◆ Instructions for the task ◆
Pull each line holding the word "halts" from the data.

Stored data
/-- The instruction a word is (08 R236). -/
def engKind (w : Nat) : Option EngKind :=
  if bit w 31 then some (parallelKind (bits w 30 27)) else controlKind (bits w 30 25)

/-- Whether an instruction is branch-type (08 R246). -/
def isBranch (k : EngKind) : Bool := [EngKind.bra, .bcc, .call, .ret, .rti, .dbnz].contains k

/-- Whether an instruction has a d field, at [21:16] (08 R243). -/
def hasDest (k : EngKind) : Bool := [EngKind.ldi, .ldih, .mov, .ldd, .exp, .in].contains k

/-- The s field of an instruction, if it has one (08 R243). -/
def sourceField (k : EngKind) (w : Nat) : Option Nat :=
  match k with
  | .std => some (bits w 21 16)
  | .out => some (bits w 21 16)
  | .mov => some (bits w 5 0)
  | .norm => some (bits w 5 0)
  | .and => some (bits w 5 0)
  | .or => some (bits w 5 0)
  | .xor => some (bits w 5 0)
  | _ => none

/-- The number of times a REP repeats the next instruction (08 R251); 0 for an lc out of range. -/
def repCount (g : Engine) (w : Nat) : Nat :=
  if bit w 24 then (if g.reg 20 ≤ 1024 then g.reg 20 else 0) else bits w 9 0 + 1

/-- Bank words an XFER covers (07 R228). -/
def xferBankWords (w : Nat) : Nat := ceilDiv (bits w 8 0) (if bit w 23 then 8 else 4)

/-- The first bank word an XFER names (08 R256). -/
def xferBank (g : Engine) (w : Nat) : Nat := g.reg (bits w 19 18) % 8192

/-- Instruction errors of the word itself and of the registers it uses (08 R244, R247, R248, R251, R254, R256, R261;
07 R205, R225, R229). -/
def operandError (g : Engine) (k : EngKind) (w : Nat) : Bool :=
  (hasDest k && engBadDest (bits w 21 16))
  || (match sourceField k w with
      | some r => engNoMov r
      | none => false)
  || (match k with
      | .std => bit w 24 && !isAccHigh (bits w 21 16)
      | .out => (bit w 24 && !isAccHigh (bits w 21 16)) || decide (2 ≤ bits w 2 0)
      | .bcc => decide (14 ≤ bits w 13 10)
      | .call => decide (8 ≤ g.reg 55)
      | .ret => decide (g.reg 55 = 0)
      | .rep => decide (repCount g w = 0)
      | .xfer => g.mover.busy || decide (bits w 8 0 = 0) || decide (256 < bits w 8 0)
          || decide (8192 < xferBank g w + xferBankWords w)
      | _ => false)

/-- Instruction errors of where the instruction stands: in a delay slot, repeated, in a locked sequence or outside one
(08 R246, R251, R257, R258). -/
def placeError (g : Engine) (k : EngKind) : Bool :=
  (decide (0 < g.delay) && (isBranch k || [EngKind.rep, .halt, .trap, .ei, .di].contains k))
  || (decide (0 < g.rep) && (isBranch k || [EngKind.rep, .lock, .unlock, .wait, .halt, .trap, .xfer].contains k))
  || (match g.lock with
      | some n => [EngKind.lock, .rep, .halt, .trap, .wait].contains k
          || (decide (n = 7) && decide (k ≠ .unlock))
      | none => decide (k = .unlock))

/-! ## Time, halts -/

/-- One engine clock edge (07 R206, 09 R275): the timer and the watchdog count; their reload and expiry edges are
commands of their own. -/
def Engine.tick (g : Engine) : Engine :=
  let g1 := if g.reg 51 ≠ 0 ∧ g.reg 50 ≠ 0 then g.setReg 50 (g.reg 50 - 1) else g
  if g1.reg 23 ≠ 0 ∧ 1 < g1.reg 53 then g1.setReg 53 (g1.reg 53 - 1) else g1

/-- Everything in the pipeline has completed. -/
def Engine.drain (g : Engine) : Engine := { g.applyPend with lagAcc := none, lagSt := none }

/-- A halt (09 R278, R279): cause and pc; older instructions complete. -/
def Engine.haltAt (g : Engine) (cause pc : Nat) : Engine :=
  { (g.drain.setReg 54 pc) with
    halted := true, cause := cause, stalled := false, waiting := false, stepping := false, cmdHalt := false }

/-- REP and locked-sequence state cleared. -/
def Engine.noBlock (g : Engine) : Engine := { g with rep := 0, lock := none }

/-- The pending branch cleared too. -/
def Engine.noFlow (g : Engine) : Engine := { g.noBlock with delay := 0, target := 0 }

/-- An instruction error (09 R279): the erring instruction is not executed, and the engine halts with cause 4. -/
def State.engError (s : State) (e : Nat) : State :=
  let g := s.engine e
  (s.setEngine e (g.noBlock.haltAt 4 (g.reg 54))).raise Flt.ENG_INSTR_ERROR [e, g.reg 54]

/-! ## The parallel format (08 R237) -/

/-- The arithmetic of a parallel op on accumulator `n`: none where it writes no accumulator. -/
def parallelAlu (g : Engine) (k : EngKind) (w : Nat) : Option AluOut :=
  let a := g.acc (bits w 26 25)
  let frac := bit (g.reg 22) 0
  let pr := pairRegs (bits w 24 22)
  let p := product frac (g.reg pr.1) (g.reg pr.2)
  match k with
  | .mpy => some (accPass p)
  | .mac => some (accAdd a p)
  | .msu => some (accSub a p)
  | .mpyr => some (accRound p)
  | .macr => some (accRoundAfter (accAdd a p))
  | .msur => some (accRoundAfter (accSub a p))
  | .addx => some (accAdd a (alignedWord frac (g.reg pr.1)))
  | .subx => some (accSub a (alignedWord frac (g.reg pr.1)))
  | .clr => some (accPass 0)
  | .cpya => some (accPass (g.acc (bits w 23 22)))
  | .neg => some (accNeg a)
  | .abs => some (accAbs a)
  | .asl1 => some (accAsl1 a)
  | .asr1 => some (accShr a 1)
  | .rnd => some (accRound a)
  | _ => none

◆ Answer area ◆
/-! ## Time, halts -/
/-- An instruction error (09 R279): the erring instruction is not executed, and the engine halts with cause 4. -/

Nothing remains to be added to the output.